─── DATASET ───
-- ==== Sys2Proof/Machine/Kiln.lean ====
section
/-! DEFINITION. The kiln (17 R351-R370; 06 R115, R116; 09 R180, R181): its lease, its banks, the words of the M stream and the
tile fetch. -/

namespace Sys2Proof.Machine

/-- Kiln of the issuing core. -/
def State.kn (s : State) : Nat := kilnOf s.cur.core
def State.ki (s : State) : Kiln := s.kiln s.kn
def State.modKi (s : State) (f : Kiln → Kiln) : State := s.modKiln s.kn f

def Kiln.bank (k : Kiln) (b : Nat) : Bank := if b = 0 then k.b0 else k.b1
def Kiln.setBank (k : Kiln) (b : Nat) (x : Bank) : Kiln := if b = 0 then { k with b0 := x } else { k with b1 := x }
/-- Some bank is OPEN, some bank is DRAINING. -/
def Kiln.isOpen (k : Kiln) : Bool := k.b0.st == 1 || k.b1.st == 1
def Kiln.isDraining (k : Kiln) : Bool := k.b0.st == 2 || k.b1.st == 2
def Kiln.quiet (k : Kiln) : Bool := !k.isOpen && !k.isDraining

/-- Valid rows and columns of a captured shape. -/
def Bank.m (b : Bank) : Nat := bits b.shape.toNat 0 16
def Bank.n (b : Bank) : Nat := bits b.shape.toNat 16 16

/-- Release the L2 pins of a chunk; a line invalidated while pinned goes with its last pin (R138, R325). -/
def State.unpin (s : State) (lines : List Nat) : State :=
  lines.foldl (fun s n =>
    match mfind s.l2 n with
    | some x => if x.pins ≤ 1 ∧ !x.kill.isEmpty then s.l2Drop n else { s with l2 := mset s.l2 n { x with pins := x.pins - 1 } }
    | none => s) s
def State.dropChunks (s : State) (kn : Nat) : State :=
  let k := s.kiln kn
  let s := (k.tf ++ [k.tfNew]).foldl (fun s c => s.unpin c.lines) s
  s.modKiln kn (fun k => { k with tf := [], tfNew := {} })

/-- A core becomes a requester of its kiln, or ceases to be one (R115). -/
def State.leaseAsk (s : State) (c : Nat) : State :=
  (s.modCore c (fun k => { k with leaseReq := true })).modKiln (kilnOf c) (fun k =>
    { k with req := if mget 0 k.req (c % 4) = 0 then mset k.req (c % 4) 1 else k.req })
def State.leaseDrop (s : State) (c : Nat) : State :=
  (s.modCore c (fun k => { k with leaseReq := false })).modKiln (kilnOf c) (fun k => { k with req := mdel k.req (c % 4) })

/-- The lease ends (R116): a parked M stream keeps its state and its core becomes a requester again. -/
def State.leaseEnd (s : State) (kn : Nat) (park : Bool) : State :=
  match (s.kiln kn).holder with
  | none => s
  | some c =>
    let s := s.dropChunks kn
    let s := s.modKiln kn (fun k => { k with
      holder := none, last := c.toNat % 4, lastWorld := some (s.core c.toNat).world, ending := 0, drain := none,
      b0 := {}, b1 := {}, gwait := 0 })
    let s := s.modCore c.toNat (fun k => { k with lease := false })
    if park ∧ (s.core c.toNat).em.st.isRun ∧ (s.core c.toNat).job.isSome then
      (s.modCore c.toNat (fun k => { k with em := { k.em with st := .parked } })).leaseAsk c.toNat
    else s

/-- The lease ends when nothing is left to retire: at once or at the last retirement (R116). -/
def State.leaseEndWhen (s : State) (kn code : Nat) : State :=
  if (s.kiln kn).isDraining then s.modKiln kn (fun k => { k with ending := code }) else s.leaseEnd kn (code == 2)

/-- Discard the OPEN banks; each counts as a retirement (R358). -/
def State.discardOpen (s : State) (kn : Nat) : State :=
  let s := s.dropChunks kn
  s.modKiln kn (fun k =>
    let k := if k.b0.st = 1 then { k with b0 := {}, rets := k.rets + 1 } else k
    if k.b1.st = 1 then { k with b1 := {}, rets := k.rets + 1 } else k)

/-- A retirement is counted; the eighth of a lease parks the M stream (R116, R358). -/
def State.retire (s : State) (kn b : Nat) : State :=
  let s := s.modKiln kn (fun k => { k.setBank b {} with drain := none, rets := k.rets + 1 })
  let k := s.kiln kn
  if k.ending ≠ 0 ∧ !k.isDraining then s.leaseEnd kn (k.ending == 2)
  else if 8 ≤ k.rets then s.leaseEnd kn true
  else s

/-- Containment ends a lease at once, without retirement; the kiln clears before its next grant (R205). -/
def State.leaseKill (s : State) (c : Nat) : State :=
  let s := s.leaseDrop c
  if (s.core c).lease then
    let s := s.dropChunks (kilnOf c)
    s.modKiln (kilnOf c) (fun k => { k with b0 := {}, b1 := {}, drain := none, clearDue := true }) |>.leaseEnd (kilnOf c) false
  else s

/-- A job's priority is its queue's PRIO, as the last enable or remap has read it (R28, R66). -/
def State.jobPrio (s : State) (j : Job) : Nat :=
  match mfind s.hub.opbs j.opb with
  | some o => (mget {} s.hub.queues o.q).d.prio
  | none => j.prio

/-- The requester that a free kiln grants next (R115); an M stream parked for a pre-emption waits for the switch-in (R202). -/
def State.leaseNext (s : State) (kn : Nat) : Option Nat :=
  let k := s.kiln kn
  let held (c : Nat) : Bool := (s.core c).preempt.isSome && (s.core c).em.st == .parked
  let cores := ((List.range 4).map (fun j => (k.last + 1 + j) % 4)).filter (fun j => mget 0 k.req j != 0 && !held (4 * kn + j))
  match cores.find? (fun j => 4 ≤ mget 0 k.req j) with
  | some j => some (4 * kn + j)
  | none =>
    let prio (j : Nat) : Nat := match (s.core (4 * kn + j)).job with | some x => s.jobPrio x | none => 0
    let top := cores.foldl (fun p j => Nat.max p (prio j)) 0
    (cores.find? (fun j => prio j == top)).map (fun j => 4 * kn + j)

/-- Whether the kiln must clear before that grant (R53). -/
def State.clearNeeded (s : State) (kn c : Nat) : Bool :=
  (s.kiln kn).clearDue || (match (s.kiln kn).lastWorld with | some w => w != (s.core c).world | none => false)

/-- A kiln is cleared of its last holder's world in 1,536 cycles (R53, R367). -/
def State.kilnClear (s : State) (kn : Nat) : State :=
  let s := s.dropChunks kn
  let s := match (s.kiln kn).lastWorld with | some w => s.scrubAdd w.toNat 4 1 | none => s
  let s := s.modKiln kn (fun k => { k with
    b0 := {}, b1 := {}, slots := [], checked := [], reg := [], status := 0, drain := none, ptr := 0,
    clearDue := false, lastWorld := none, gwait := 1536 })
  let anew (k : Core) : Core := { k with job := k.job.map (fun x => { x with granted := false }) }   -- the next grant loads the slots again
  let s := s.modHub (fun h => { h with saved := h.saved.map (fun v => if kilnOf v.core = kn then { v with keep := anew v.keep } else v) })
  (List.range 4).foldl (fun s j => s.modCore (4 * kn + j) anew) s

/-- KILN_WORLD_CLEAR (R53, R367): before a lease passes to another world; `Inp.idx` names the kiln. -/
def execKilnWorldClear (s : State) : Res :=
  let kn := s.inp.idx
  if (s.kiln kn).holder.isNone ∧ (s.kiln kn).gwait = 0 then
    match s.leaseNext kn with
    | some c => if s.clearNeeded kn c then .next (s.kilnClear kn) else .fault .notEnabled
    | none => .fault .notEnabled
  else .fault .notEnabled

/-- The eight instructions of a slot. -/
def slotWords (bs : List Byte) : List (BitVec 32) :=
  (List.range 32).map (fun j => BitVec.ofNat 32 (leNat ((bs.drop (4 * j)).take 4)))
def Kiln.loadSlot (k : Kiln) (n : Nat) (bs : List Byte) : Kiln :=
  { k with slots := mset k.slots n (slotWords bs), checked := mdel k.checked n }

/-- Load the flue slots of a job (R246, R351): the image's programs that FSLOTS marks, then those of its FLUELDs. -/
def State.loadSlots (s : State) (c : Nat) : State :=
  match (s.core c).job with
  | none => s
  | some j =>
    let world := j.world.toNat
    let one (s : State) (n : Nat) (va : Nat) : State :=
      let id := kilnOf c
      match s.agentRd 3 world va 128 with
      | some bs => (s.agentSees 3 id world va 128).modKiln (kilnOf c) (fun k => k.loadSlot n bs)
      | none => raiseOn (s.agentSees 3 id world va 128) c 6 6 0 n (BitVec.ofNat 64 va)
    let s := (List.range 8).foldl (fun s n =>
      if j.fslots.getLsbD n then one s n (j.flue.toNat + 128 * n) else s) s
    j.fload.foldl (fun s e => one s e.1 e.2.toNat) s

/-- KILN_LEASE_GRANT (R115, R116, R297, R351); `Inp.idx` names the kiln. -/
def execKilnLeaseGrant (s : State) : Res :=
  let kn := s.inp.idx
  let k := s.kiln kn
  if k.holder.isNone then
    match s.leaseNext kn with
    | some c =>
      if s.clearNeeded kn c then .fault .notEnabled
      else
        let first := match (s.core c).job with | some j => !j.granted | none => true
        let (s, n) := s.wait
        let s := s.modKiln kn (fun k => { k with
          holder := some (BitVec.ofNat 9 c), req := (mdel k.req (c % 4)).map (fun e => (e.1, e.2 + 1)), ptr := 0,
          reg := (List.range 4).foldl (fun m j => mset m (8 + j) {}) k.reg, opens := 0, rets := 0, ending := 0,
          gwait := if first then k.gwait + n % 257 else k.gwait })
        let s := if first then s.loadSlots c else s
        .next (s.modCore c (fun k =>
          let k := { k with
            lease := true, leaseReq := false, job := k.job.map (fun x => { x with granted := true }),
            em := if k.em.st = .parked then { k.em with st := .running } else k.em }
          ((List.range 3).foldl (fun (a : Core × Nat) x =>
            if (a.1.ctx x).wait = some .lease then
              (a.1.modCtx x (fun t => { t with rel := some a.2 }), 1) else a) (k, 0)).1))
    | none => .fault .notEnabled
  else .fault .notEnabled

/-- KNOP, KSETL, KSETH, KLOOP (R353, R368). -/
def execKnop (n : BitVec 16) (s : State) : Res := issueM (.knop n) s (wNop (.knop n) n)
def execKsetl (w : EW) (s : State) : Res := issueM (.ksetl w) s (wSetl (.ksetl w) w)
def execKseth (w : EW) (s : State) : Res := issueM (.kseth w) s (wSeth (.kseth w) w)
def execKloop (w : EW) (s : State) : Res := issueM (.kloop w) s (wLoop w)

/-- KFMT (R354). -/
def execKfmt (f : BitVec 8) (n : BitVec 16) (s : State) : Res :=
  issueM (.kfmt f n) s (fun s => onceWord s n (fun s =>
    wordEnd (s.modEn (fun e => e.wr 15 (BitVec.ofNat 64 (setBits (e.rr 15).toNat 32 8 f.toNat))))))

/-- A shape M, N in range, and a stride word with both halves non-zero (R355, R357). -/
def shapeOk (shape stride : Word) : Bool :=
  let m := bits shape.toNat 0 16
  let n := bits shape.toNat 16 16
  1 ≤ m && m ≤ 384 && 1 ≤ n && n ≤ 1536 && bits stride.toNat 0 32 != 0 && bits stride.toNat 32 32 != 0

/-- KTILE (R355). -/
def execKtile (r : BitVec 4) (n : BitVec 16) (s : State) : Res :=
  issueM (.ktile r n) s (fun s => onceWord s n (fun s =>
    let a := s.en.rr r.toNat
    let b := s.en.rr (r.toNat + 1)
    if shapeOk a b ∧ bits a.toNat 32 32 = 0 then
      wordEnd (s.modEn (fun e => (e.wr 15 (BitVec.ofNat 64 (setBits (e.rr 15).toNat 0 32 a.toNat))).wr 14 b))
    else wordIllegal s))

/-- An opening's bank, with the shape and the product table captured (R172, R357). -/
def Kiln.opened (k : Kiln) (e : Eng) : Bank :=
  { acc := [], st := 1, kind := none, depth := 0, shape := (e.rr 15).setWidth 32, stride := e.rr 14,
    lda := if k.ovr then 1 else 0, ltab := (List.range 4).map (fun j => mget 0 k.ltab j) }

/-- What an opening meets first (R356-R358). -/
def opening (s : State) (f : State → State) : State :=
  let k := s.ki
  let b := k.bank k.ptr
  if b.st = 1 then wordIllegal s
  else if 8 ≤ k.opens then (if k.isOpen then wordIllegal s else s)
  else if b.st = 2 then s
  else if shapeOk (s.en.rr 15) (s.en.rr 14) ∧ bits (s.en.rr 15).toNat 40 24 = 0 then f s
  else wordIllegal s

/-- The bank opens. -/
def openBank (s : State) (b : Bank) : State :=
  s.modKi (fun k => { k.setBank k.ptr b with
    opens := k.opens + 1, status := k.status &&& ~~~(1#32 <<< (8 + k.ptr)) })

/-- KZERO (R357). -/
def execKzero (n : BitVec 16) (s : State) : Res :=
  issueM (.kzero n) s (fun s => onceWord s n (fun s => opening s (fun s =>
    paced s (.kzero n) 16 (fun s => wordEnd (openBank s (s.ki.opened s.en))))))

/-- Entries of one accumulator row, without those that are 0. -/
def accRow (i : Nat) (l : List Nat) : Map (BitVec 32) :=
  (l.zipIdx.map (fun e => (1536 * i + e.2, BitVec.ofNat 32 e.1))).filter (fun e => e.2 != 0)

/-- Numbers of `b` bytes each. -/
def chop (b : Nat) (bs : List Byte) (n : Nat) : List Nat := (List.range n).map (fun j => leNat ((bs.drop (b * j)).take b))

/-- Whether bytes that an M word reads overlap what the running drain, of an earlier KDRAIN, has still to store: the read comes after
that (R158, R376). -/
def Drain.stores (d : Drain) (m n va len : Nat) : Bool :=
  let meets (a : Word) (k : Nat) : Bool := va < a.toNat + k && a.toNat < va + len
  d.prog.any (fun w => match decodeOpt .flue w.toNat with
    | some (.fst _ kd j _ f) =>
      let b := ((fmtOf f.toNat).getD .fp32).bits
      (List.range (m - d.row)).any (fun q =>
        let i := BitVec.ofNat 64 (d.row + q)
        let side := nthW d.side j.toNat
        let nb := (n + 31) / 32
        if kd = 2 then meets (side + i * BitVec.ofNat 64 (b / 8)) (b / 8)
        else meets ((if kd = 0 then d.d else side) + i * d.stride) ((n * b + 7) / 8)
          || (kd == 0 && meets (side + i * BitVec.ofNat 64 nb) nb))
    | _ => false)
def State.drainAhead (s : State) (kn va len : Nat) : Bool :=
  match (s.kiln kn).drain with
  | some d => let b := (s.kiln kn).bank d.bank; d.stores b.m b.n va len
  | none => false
───
## TASK GOAL
Copy every line in the records above that contains the word "clearDue".

## RESULT BELOW
    s.modKiln (kilnOf c) (fun k => { k with b0 := {}, b1 := {}, drain := none, clearDue := true }) |>.leaseEnd (kilnOf c) false
  (s.kiln kn).clearDue || (match (s.kiln kn).lastWorld with | some w => w != (s.core c).world | none => false)
    clearDue := false, lastWorld := none, gwait := 1536 })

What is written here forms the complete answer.